-- ==== Sys2Proof/Config.lean ====
section
/-!
DEFINITION. What the manual leaves to the device: free values without a body. Nothing in Lean can evaluate one, so a
statement about a free value holds for every value of it (log 3).
-/

namespace Sys2Proof.Config

/-- The pattern a rule calls undefined (R7). The argument is the draw's number, State.free at the draw. -/
opaque freeWord : Nat → Word

/-- A word that lies in another package, by the draw's number and the word's address (log 10). -/
opaque foreignWord (draw addr : Nat) : Word

/-- Its poison tag. -/
opaque foreignTag (draw addr : Nat) : Bool

/-- The core number that the management core's identity CSRs read: R12 numbers the compute cores only (log 7). -/
opaque mgmtCoreNumber : BitVec 12

/-- What a fetch from another package brings at a cycle, by the cycle and the address: the two words' bits with their poison
tag, or none where that package answers with an error (R169, R175, log 10). -/
opaque foreignFetch (cycle addr : Nat) : Option (Word × Bool)

/-- The answer of another package to an access that an engine, a copy or a walker makes there: no fault, refused for want of
ownership (true) or unbacked (false) (R171, R175, log 10). -/
opaque foreignFault (draw addr : Nat) : Option Bool

/-- The host completes a read request with an error status, by the cycle and the host address (R294, log 61). -/
opaque hostAborts (cycle addr : Nat) : Bool

/-- The way that a line newly held by a cluster's cache takes, by the cycle and the line's number: R179 leaves it open (log
62). -/
opaque fillWay (cycle line : Nat) : Nat

/-- Packets beyond the least that a router's input buffer for a virtual channel holds: R61 gives no size (log 64). -/
opaque bufferPackets (router vc : Nat) : Nat

/-- A walk finds a next-table entry still in its router's walk cache, by the cycle and the address: R185 gives no size (log
63). -/
opaque walkHit (cycle addr : Nat) : Bool

/-- The word of the management core's ROM at an address, none beyond the ROM: no rule gives its image (R299, log 14). -/
opaque romWord (addr : Nat) : Option IWord

/-- A measurement after another digest has been extended into it: no rule gives the function (R303, log 73). -/
opaque extendDigest (measurement digest : BitVec 256) : BitVec 256

/-- The digest of words of the package itself: of the floor map (R304, log 73). -/
opaque digestWords (l : List Word) : BitVec 256

/-- The digest of the ROM (R304, log 73). -/
opaque romDigest : BitVec 256

end Sys2Proof.Config
end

========

-- YOUR ASSIGNMENT --
Repeat the data in full, matching each line exactly.

-- PROBLEM SOLUTION --
-- ==== Sys2Proof/Config.lean ====
section
/-!
DEFINITION. What the manual leaves to the device: free values without a body. Nothing in Lean can evaluate one, so a
statement about a free value holds for every value of it (log 3).
-/

namespace Sys2Proof.Config

/-- The pattern a rule calls undefined (R7). The argument is the draw's number, State.free at the draw. -/
opaque freeWord : Nat → Word

/-- A word that lies in another package, by the draw's number and the word's address (log 10). -/
opaque foreignWord (draw addr : Nat) : Word

/-- Its poison tag. -/
opaque foreignTag (draw addr : Nat) : Bool

/-- The core number that the management core's identity CSRs read: R12 numbers the compute cores only (log 7). -/
opaque mgmtCoreNumber : BitVec 12

/-- What a fetch from another package brings at a cycle, by the cycle and the address: the two words' bits with their poison
tag, or none where that package answers with an error (R169, R175, log 10). -/
opaque foreignFetch (cycle addr : Nat) : Option (Word × Bool)

/-- The answer of another package to an access that an engine, a copy or a walker makes there: no fault, refused for want of
ownership (true) or unbacked (false) (R171, R175, log 10). -/
opaque foreignFault (draw addr : Nat) : Option Bool

/-- The host completes a read request with an error status, by the cycle and the host address (R294, log 61). -/
opaque hostAborts (cycle addr : Nat) : Bool

/-- The way that a line newly held by a cluster's cache takes, by the cycle and the line's number: R179 leaves it open (log
62). -/
opaque fillWay (cycle line : Nat) : Nat

/-- Packets beyond the least that a router's input buffer for a virtual channel holds: R61 gives no size (log 64). -/
opaque bufferPackets (router vc : Nat) : Nat

/-- A walk finds a next-table entry still in its router's walk cache, by the cycle and the address: R185 gives no size (log
63). -/
opaque walkHit (cycle addr : Nat) : Bool

/-- The word of the management core's ROM at an address, none beyond the ROM: no rule gives its image (R299, log 14). -/
opaque romWord (addr : Nat) : Option IWord

/-- A measurement after another digest has been extended into it: no rule gives the function (R303, log 73). -/
opaque extendDigest (measurement digest : BitVec 256) : BitVec 256

/-- The digest of words of the package itself: of the floor map (R304, log 73). -/
opaque digestWords (l : List Word) : BitVec 256

/-- The digest of the ROM (R304, log 73). -/
opaque romDigest : BitVec 256

end Sys2Proof.Config
end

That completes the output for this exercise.